- **WHAT YOU WILL DO**:
Exactly as written, copy the lines that run from the start of the data below to the line containing "if dst = tile then !c.fsent.contains", both ends included.

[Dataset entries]
········
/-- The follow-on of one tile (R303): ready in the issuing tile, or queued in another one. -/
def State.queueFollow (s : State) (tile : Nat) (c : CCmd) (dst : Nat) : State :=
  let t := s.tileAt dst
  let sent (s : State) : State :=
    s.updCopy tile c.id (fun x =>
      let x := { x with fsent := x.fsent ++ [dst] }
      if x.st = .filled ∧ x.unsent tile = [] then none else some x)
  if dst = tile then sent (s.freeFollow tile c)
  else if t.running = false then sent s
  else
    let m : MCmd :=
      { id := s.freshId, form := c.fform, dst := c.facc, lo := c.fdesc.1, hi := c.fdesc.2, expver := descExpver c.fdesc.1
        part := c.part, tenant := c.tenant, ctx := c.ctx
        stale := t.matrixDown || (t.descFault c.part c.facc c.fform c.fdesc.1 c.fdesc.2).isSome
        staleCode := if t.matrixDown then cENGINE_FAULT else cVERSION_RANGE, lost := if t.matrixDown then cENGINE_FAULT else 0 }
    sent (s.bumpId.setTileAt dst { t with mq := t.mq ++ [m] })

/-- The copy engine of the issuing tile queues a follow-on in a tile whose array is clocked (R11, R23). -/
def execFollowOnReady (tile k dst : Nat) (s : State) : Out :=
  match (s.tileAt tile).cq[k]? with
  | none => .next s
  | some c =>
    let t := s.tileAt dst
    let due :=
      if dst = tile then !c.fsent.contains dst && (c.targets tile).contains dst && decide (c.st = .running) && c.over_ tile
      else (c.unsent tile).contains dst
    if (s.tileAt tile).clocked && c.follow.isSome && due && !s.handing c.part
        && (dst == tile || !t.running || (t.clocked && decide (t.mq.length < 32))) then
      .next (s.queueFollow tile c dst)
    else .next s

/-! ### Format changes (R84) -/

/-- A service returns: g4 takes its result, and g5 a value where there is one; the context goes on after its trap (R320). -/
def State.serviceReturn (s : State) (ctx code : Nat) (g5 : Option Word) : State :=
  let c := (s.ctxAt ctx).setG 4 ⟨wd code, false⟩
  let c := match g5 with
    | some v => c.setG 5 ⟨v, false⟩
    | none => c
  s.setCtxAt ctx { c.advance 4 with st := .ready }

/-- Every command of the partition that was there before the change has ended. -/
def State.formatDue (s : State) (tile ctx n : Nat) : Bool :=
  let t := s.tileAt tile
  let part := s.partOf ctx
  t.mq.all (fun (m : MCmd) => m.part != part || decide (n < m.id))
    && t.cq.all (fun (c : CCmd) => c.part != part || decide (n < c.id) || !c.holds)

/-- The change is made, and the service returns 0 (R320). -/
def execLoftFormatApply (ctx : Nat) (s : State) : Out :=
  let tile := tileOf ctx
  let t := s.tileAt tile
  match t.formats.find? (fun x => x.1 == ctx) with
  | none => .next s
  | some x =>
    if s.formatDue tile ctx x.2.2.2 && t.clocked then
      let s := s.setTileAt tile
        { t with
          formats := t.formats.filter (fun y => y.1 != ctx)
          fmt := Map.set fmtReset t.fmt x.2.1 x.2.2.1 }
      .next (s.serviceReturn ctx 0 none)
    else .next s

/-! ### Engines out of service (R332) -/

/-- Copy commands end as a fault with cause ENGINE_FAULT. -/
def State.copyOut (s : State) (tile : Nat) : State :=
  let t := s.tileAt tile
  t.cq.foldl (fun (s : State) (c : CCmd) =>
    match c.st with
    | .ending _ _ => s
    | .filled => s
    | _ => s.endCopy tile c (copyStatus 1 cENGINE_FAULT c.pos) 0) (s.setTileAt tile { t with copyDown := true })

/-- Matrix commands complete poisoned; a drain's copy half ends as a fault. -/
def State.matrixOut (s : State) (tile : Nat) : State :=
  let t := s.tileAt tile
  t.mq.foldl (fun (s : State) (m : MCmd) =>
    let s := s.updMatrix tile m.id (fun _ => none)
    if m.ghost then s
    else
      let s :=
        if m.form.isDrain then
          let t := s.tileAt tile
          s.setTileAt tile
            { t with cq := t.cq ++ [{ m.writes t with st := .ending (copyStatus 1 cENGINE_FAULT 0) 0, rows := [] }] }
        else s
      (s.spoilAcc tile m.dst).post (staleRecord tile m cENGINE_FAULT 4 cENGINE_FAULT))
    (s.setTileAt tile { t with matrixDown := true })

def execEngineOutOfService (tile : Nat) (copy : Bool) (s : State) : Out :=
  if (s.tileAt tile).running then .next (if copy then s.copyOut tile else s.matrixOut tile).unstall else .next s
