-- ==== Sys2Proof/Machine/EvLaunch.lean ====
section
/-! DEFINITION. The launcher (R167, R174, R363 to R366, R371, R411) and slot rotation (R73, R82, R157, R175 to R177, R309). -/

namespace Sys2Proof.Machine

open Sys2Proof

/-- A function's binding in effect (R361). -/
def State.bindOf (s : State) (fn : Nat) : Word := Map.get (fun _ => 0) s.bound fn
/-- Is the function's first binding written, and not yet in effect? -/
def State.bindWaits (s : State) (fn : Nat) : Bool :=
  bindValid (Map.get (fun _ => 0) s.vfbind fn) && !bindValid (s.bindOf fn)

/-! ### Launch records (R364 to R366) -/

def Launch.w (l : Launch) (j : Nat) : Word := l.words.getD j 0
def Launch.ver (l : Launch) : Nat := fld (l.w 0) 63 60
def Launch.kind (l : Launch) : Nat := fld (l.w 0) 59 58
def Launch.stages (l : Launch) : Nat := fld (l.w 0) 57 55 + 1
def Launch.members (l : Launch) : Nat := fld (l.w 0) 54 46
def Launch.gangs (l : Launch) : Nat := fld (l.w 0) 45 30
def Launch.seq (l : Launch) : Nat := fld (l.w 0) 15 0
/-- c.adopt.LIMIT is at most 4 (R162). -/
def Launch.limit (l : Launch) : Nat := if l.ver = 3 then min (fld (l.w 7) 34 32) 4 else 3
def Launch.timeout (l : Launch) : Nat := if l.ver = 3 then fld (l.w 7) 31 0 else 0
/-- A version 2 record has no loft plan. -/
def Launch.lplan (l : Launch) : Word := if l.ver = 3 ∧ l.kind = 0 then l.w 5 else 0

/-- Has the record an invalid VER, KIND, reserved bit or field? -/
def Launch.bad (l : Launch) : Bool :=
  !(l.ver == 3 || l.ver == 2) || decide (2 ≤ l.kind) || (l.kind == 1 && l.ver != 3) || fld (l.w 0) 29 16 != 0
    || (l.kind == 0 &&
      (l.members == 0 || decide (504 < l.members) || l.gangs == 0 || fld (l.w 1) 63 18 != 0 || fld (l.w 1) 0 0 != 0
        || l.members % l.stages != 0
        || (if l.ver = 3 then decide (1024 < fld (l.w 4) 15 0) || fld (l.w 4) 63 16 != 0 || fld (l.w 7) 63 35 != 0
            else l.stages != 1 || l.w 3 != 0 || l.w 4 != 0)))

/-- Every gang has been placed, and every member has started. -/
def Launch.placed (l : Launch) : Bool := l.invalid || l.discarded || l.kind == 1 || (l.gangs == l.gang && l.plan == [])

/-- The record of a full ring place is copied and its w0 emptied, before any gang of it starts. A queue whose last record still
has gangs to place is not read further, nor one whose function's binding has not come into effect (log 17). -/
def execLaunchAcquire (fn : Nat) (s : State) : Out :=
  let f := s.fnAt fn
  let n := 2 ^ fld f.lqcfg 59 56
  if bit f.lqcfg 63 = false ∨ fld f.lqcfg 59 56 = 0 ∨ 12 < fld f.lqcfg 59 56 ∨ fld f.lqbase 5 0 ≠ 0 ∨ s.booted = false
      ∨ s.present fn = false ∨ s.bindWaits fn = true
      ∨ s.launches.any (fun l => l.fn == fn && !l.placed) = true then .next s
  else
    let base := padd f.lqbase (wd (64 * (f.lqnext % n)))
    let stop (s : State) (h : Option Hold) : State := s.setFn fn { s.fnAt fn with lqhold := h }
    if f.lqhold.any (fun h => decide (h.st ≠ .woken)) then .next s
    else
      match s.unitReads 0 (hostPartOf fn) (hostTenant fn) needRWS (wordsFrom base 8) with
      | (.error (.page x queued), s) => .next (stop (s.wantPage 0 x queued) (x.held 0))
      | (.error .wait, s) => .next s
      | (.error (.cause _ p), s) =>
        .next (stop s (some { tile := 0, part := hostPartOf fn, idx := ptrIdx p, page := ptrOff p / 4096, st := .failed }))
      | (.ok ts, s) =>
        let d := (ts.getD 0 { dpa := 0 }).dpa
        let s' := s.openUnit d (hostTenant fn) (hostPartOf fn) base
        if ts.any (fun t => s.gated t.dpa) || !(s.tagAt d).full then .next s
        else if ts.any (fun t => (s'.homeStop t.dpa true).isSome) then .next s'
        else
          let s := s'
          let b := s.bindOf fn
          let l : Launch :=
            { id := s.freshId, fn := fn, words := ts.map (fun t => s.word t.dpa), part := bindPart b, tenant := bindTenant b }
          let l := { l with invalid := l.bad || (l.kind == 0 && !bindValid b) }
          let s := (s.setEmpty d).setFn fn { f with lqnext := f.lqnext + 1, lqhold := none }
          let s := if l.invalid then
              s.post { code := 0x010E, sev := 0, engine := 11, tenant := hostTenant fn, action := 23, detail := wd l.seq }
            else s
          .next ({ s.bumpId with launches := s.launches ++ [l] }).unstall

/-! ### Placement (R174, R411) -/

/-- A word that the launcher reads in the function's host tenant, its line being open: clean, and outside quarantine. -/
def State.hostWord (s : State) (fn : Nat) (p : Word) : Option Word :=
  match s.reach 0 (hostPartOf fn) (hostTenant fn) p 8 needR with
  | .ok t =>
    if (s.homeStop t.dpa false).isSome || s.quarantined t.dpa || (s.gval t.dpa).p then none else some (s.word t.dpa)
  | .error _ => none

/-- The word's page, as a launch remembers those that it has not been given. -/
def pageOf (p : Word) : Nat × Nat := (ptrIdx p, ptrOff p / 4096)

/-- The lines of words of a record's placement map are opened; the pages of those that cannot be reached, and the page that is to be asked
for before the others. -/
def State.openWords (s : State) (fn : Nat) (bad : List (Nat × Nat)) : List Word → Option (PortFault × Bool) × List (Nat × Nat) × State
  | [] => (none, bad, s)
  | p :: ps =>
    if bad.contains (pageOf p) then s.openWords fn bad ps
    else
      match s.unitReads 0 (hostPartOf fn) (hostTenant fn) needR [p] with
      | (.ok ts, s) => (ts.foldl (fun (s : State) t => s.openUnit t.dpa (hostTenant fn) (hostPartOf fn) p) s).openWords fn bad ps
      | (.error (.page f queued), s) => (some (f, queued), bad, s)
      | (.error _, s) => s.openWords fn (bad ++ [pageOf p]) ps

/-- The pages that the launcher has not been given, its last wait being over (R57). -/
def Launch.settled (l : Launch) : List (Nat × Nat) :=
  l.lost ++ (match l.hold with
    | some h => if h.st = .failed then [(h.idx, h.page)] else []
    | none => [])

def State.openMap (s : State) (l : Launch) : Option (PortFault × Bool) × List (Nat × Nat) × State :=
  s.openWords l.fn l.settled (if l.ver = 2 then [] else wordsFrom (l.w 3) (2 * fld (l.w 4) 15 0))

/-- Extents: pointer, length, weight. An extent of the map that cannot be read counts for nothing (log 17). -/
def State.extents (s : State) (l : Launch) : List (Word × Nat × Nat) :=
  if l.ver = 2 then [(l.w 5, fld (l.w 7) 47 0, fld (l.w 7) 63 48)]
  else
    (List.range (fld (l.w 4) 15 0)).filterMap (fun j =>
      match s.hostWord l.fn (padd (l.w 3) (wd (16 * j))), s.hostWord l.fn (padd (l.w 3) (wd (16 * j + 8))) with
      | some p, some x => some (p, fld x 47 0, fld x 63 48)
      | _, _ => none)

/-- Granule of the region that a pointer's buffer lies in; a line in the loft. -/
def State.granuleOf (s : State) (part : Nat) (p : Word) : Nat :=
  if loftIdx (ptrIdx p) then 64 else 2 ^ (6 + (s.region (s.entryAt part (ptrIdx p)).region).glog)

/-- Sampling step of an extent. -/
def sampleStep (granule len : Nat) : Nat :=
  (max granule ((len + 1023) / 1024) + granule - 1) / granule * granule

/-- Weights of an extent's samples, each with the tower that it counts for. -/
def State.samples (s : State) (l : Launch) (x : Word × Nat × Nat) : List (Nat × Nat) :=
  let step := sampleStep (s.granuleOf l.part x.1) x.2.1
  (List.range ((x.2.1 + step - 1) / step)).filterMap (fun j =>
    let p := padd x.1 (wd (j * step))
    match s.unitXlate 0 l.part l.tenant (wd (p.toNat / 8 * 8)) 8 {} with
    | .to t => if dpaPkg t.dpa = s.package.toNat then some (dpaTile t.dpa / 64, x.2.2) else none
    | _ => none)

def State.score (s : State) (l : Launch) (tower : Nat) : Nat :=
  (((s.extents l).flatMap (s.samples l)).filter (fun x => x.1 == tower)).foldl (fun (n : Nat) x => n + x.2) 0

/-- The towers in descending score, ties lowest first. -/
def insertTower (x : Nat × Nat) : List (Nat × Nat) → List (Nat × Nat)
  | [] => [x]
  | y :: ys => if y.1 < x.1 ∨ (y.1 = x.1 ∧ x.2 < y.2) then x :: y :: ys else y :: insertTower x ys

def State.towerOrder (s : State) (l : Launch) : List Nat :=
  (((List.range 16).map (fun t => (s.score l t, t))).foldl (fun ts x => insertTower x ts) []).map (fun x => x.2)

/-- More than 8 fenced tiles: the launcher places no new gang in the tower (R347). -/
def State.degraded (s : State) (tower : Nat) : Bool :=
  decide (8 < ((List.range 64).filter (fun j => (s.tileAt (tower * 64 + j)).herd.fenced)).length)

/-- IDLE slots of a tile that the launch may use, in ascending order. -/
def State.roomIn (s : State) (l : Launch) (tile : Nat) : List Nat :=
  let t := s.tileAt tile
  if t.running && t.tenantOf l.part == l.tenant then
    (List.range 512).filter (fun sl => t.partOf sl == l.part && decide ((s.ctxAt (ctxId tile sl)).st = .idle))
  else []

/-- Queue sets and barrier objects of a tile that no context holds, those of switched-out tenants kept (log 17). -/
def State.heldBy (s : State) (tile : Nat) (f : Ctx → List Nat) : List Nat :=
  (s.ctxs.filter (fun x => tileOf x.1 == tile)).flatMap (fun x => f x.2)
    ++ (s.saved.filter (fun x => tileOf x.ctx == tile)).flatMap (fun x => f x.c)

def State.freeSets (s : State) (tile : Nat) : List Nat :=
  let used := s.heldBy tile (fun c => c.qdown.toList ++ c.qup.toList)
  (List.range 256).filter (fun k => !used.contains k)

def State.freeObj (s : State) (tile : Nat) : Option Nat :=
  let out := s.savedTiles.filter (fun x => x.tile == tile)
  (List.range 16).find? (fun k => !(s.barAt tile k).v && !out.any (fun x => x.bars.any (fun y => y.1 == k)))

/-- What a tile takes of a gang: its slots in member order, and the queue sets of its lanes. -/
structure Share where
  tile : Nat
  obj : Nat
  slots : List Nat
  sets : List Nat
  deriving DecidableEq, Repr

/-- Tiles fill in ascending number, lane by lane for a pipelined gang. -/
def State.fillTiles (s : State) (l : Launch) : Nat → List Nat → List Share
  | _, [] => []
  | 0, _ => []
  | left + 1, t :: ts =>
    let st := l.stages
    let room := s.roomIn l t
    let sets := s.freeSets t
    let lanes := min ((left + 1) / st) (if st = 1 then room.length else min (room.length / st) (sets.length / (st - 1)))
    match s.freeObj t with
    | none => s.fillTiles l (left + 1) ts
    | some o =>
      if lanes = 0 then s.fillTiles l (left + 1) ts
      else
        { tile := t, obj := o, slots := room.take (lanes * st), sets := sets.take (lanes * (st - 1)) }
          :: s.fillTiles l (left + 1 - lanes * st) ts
········
- **ANSWER TO THE EXERCISE**:
/-- The follow-on of one tile (R303): ready in the issuing tile, or queued in another one. -/
def State.queueFollow (s : State) (tile : Nat) (c : CCmd) (dst : Nat) : State :=
  let t := s.tileAt dst
  let sent (s : State) : State :=
    s.updCopy tile c.id (fun x =>
      let x := { x with fsent := x.fsent ++ [dst] }
      if x.st = .filled ∧ x.unsent tile = [] then none else some x)
  if dst = tile then sent (s.freeFollow tile c)
  else if t.running = false then sent s
  else
    let m : MCmd :=
      { id := s.freshId, form := c.fform, dst := c.facc, lo := c.fdesc.1, hi := c.fdesc.2, expver := descExpver c.fdesc.1
        part := c.part, tenant := c.tenant, ctx := c.ctx
        stale := t.matrixDown || (t.descFault c.part c.facc c.fform c.fdesc.1 c.fdesc.2).isSome
        staleCode := if t.matrixDown then cENGINE_FAULT else cVERSION_RANGE, lost := if t.matrixDown then cENGINE_FAULT else 0 }
    sent (s.bumpId.setTileAt dst { t with mq := t.mq ++ [m] })

/-- The copy engine of the issuing tile queues a follow-on in a tile whose array is clocked (R11, R23). -/
def execFollowOnReady (tile k dst : Nat) (s : State) : Out :=
  match (s.tileAt tile).cq[k]? with
  | none => .next s
  | some c =>
    let t := s.tileAt dst
    let due :=
      if dst = tile then !c.fsent.contains dst && (c.targets tile).contains dst && decide (c.st = .running) && c.over_ tile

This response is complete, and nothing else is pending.